Task to complete =>
From the entries below, output the line with "the machine. That" and each following line up to and including the line with "(∀ sp k, sparseAdd", exactly as written.

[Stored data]
-- ==== Sys2Proof/Certificates/Slice0/Obligations.lean ====
section
/-! DEFINITION. The statements for the provers, from the numbered rules of spec/. `Config.params` holds the
open parameters, so each statement holds for every instance of the block. -/

open Sys2Proof Sys2Proof.Machine

/-! ## Reset, inputs and steps -/

/-- R42, R186: what reset leaves. -/
def Obligations.ResetStateIsInitial : Prop :=
  State.reset.root = ⟨Config.params.rootTotal, .nil⟩ ∧ State.reset.scan = ⟨[], 0⟩
    ∧ State.reset.stopped = none ∧ State.reset.refused = false

/-- R185: reset puts the block in the state of R42, discarding every space the root held, and no other
input clears a mark. -/
def Obligations.ResetAloneClearsTheMarks : Prop :=
  (∀ (s : State) (rest : List Input), s.inbox = .reset :: rest →
    ∃ t, step s = .next t ∧ t.root = ⟨Config.params.rootTotal, .nil⟩ ∧ t.scan = ⟨[], 0⟩
      ∧ t.stopped = none ∧ t.refused = false)
  ∧ ∀ s t : State, step s = .next t → s.inbox.head? ≠ some .reset →
    (∀ d, s.stopped = some d → t.stopped = some d) ∧ (s.refused = true → t.refused = true)

/-- R4, R184: a step takes one input, the first that has not been taken; with none, an idle block keeps
its state. The inbox and the idle step are the model's (log entry 5). -/
def Obligations.StepTakesOneInput : Prop :=
  (∀ s t : State, step s = .next t → t.inbox = s.inbox.tail)
  ∧ ∀ s : State, s.inbox = [] → s.stopped = none → step s = .next s

/-- A step runs the instruction that the next request decodes to, on the state without that request
(log entry 5). -/
def Obligations.StepRunsDecodedRequest : Prop :=
  ∀ (s : State) (r : Request) (rest : List Input) (i : Instr),
    s.inbox = .request r :: rest → decode r = .ok i → step s = exec i (s.setInbox rest)

/-- R71: a reserved code, and a constructor code at the port, are refused, and the mark is set. -/
def Obligations.MeaninglessCodesAreRefused : Prop :=
  ∀ (s : State) (r : Record) (rest : List Input), s.stopped = none →
    s.inbox = .request (.port r) :: rest →
    r.cmd.toNat ∈ [0x05, 0x06, 0x07, 0x11, 0x12, 0x13, 0x14, 0x15, 0x16, 0x17, 0x1E, 0x1F,
      0x18, 0x19, 0x1A, 0x1B, 0x1C, 0x1D] →
    step s = .next ((s.setInbox rest).markRefused.respond (.refused .unknownCommand))

/-- R40, R172: while the block is stopped no port command, toy instruction or unknown code has a step. A
constructor, which the host runs off the block, still gives the host its result and changes nothing of the
block (log entry 8). -/
def Obligations.StoppedBlockHasNoStep : Prop :=
  ∀ (s : State) (d : Defect), s.stopped = some d →
    (∀ i, writes i ≠ .host → exec i s = .fault (.blockStopped d))
    ∧ (∀ (r : Record) (rest : List Input), s.inbox = .request (.port r) :: rest →
      step s = .fault (.blockStopped d))
    ∧ ∀ i, writes i = .host → ∃ r : Response, exec i s = .next (s.respond r)

/-- R88: a toy-ISA instruction handed to the block is a DECODE of its bytes (log entry 10). -/
def Obligations.ToyInstructionStepsAsDecode : Prop :=
  ∀ (s : State) (window : List Byte) (rest : List Input),
    s.inbox = .request (.insn window) :: rest →
    step s = exec (.decode window) (s.setInbox rest)

/-- R62, R159, R172: no input reaches a defect; an unstopped block always completes its step and stays
unstopped. -/
def Obligations.NoInputReachesADefect : Prop :=
  ∀ s : State, s.stopped = none →
    ∃ t, step s = .next t ∧ t.stopped = none
      ∧ ∀ d, t.response = some (.fault d) → s.response = some (.fault d)

/-! ## What the outcomes do to the state -/

/-- R170: a command that answers ERR leaves the state as it was; reads, FIND, SIZE and DECODE change none
even on success. -/
def Obligations.ErrorsAndQueriesChangeNothing : Prop :=
  (∀ (i : Instr) (s t : State) (k : ErrKind), exec i s = .next t → t.response = some (.err k) →
    t = s.respond (.err k))
  ∧ ∀ (i : Instr) (s t : State) (v : Value), writes i = .nothing → exec i s = .next t →
    t.response = some (.ok v) → t = s.respond (.ok v)

/-- R173: a refused command changes nothing but the mark, and no step but one that takes a reset clears the
mark. That the refusal of a constructor, which the host runs, sets the mark too, where the block is not
stopped, is the model's reading of R173 against R70 (log entry 9). -/
def Obligations.RefusalOnlySetsTheMark : Prop :=
  (∀ (i : Instr) (s t : State) (q : RefusedReason), s.stopped = none → exec i s = .next t →
    t.response = some (.refused q) → t = s.markRefused.respond (.refused q))
  ∧ (∀ (i : Instr) (s t : State) (d : Defect), s.stopped = some d → exec i s = .next t →
    ∃ r, t = s.respond r)
  ∧ ∀ s t : State, step s = .next t → s.inbox.head? ≠ some .reset → s.refused = true → t.refused = true

/-- R23: no command reads the response of an earlier one (the field is the model's, log entry 6). -/
def Obligations.NoCommandReadsTheResponse : Prop :=
  ∀ (i : Instr) (s : State) (r : Response), exec i (s.respond r) = exec i s

/-- R70, R173: a constructor's result is the same on every state, and it writes no block state but, where
the block is not stopped, the mark of a refusal. That it is a step, and its result a response, is the
model's (log entry 8); that its refusal sets the mark is read from R173 (log entry 9). -/
def Obligations.ConstructorsTouchNoBlockState : Prop :=
  ∀ i : Instr, writes i = .host → ∃ r : Response, (∀ d, r ≠ .fault d) ∧ ∀ s : State,
    (s.stopped = none → exec i s = .next
      (match r with
      | .refused q => s.markRefused.respond (.refused q)
      | r => s.respond r))
    ∧ ∀ d, s.stopped = some d → exec i s = .next (s.respond r)

/-- R148: what writes the scanner unit. -/
def Obligations.ScannerWrites : Prop :=
  ∀ (i : Instr) (s t : State), exec i s = .next t →
    (writes i ≠ .scan → t.scan = s.scan)
    ∧ ((∀ w, i ≠ .scanLoad w) → t.scan.window = s.scan.window)
    ∧ ((∀ v, t.response ≠ some (.ok v)) → t.scan = s.scan)

/-- R167: the status codes and sub-codes; 9 to 13 are never returned. -/
def Obligations.StatusCodes : Prop :=
  (∀ v, statusOf (Reply.ok v) = 0)
  ∧ ([ErrKind.outOfBounds, .invalidAccess, .readOnly, .overflow, .underflow, .overlap, .exhausted,
      .invalidOpcode].map fun k => statusOf (Reply.err k)) = [1, 2, 3, 4, 5, 6, 7, 8]
  ∧ (∀ q, statusOf (Reply.refused q) = 14) ∧ (∀ d, statusOf (Reply.fault d) = 15)
  ∧ ([RefusedReason.unknownCommand, .widthExceedsTarget, .windowTooLong, .tableFull].map fun q =>
      subCodeOf (Reply.refused q)) = [some 0, some 1, some 2, some 3]
  ∧ ([Defect.translationUnderflow, .headerMisaligned, .instructionMisaligned].map fun d =>
      subCodeOf (Reply.fault d)) = [some 0, some 1, some 2]
  ∧ (∀ v, subCodeOf (Reply.ok v) = none)
  ∧ (∀ k, subCodeOf (Reply.err k) = none)
  ∧ ∀ r : Response, statusOf r ∉ [9, 10, 11, 12, 13]

/-! ## Invariants -/

/-- R43 at reset. -/
def Obligations.ResetSatisfiesTheInvariant : Prop := State.reset.Inv

/-- R43: every step keeps the invariants of R31, R32, R33 and R36, from every state that has them. -/
def Obligations.StepKeepsTheInvariant : Prop :=
  ∀ s t : State, s.Inv → step s = .next t → t.Inv

/-- R71, R123, R126: a Space value that breaks the invariants cannot be built, and none in which a Dense value
holds a byte that is not 0: every constructor, run on operands that can be supplied, answers a Space value that
can be supplied again, or none. For SPARSE_ADD this is said for every parameters; `exec` runs it at those of
the machine. That a constructor is a step, of a stopped block too, is the model's (log entry 8). -/
def Obligations.ConstructorsBuildWellFormedSpaces : Prop :=
  (∀ (i : Instr) (s t : State), writes i = .host → i.wf Config.params = true → exec i s = .next t →
    ∀ sp, t.response = some (.ok (.space sp)) → sp.built Config.params = true)
  ∧ ∀ (p : Params) (s : State) (parent : Composite) (off : Nat) (sub : Space),
    (∀ sp k, sparseAdd p parent off sub = .ok (.spaceAt sp k) →
      (parent.wf p = true → sub.wf p = true → sp.wf p = true)
      ∧ (parent.toSpace.unwritten = true → sub.unwritten = true → sp.unwritten = true))
    ∧ exec (.sparseAdd parent off sub) s = hostRun s (sparseAdd Config.params parent off sub)

/-- R72: a request that can be supplied decodes to a well-formed instruction. -/
def Obligations.SuppliedRequestsAreWellFormed : Prop :=
  ∀ (r : Request) (i : Instr), Input.wf Config.params (.request r) = true → decode r = .ok i →
    i.wf Config.params = true

/-- R33: the overlap predicate: symmetric; for non-empty ranges, some address in both; ranges that only
touch do not overlap; the same start always overlaps; an empty range strictly inside overlaps. -/
def Obligations.OverlapPredicate : Prop :=
  ∀ a0 a1 b0 b1 : Nat,
    (overlaps a0 a1 b0 b1 = true ↔ a0 = b0 ∨ (b0 ≤ a0 ∧ a0 < b1) ∨ (a0 ≤ b0 ∧ b0 < a1))
    ∧ overlaps a0 a1 b0 b1 = overlaps b0 b1 a0 a1
    ∧ (a0 < a1 → b0 < b1 →
      (overlaps a0 a1 b0 b1 = true ↔ ∃ x, (a0 ≤ x ∧ x < a1) ∧ b0 ≤ x ∧ x < b1))
    ∧ (a0 < a1 → a1 = b0 → b0 ≤ b1 → overlaps a0 a1 b0 b1 = false)
    ∧ (b0 ≤ a0 → a0 < b1 → overlaps a0 a0 b0 b1 = true)

/-! ## The router -/

/-- R109, R24: SIZE answers the declared upper bound and changes nothing, and no command writes that
bound. -/
def Obligations.SizeAnswersTheDeclaredTotal : Prop :=
  (∀ s : State, s.stopped = none → exec .size s = .next (s.respond (.ok (.total s.root.total))))
  ∧ ∀ (i : Instr) (s t : State), exec i s = .next t → t.root.total = s.root.total

/-- R98 with R95 to R97: a READ whose span lies inside one leaf store of the root answers that store's
bytes and changes nothing. -/
def Obligations.ReadAnswersTheLeafBytes : Prop :=
  ∀ (s : State) (start stop : Nat) (f : Found), s.stopped = none →
    find s.root.entries start = some f → f.sub.kind ≠ .sparse → start ≤ stop →
    stop ≤ f.offset + f.sub.size →
    exec (.read start stop) s = .next (s.respond (.ok (.data
      ((List.range (stop - start)).map fun i => leafByte f.sub (start - f.offset + i)))))

/-- R94 to R98, R100, R120, R169: the READ, at every level of nesting and in the order of its checks. A
reversed range first; in a leaf store, a span past the size, and else the bytes; in a composite, an unmapped
start, a span that crosses out of its sub-space, and else the sub-space's own read of the translated span,
which cannot fail in a leaf. The command is this read of the root. -/
def Obligations.ReadChecksInOrder : Prop :=
  (∀ (sp : Space) (start stop : Nat), start > stop → memRead sp start stop = .err .underflow)
  ∧ (∀ (sp : Space) (start stop : Nat), sp.kind ≠ .sparse → start ≤ stop →
    if stop > sp.size then memRead sp start stop = .err .outOfBounds
    else memRead sp start stop
      = .ok ((List.range (stop - start)).map fun i => leafByte sp (start + i)))
  ∧ (∀ (total : Nat) (es : Regions) (start stop : Nat), start ≤ stop →
    match find es start with
    | none => memRead (.sparse total es) start stop = .err .invalidAccess
    | some f =>
      if stop > f.offset + f.sub.size then
        memRead (.sparse total es) start stop = .err .invalidAccess
      else
        memRead (.sparse total es) start stop = memRead f.sub (start - f.offset) (stop - f.offset)
          ∧ (f.sub.kind ≠ .sparse → ∃ data, memRead (.sparse total es) start stop = .ok data))
  ∧ ∀ (s : State) (start stop : Nat), s.stopped = none →
    match memRead s.root.toSpace start stop with
    | .ok data => exec (.read start stop) s = .next (s.respond (.ok (.data data)))
    | .err k => exec (.read start stop) s = .next (s.respond (.err k))
    | .fault _ => False
    | .refused _ => False

/-- R45: what a READ of a well-formed space answers is, byte by byte, what a READ of each one address
answers, and as many bytes as the span has. -/
def Obligations.ReadIsBytewise : Prop :=
  ∀ (p : Params) (sp : Space) (start stop : Nat) (data : List Byte), sp.wf p = true →
    memRead sp start stop = .ok data →
    data.length = stop - start
      ∧ ∀ i (h : i < data.length), byteAt sp (start + i) = .ok [data[i]]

Solved problem =>
the machine. That a constructor is a step, of a stopped block too, is the model's (log entry 8). -/
def Obligations.ConstructorsBuildWellFormedSpaces : Prop :=
  (∀ (i : Instr) (s t : State), writes i = .host → i.wf Config.params = true → exec i s = .next t →
    ∀ sp, t.response = some (.ok (.space sp)) → sp.built Config.params = true)
  ∧ ∀ (p : Params) (s : State) (parent : Composite) (off : Nat) (sub : Space),
    (∀ sp k, sparseAdd p parent off sub = .ok (.spaceAt sp k) →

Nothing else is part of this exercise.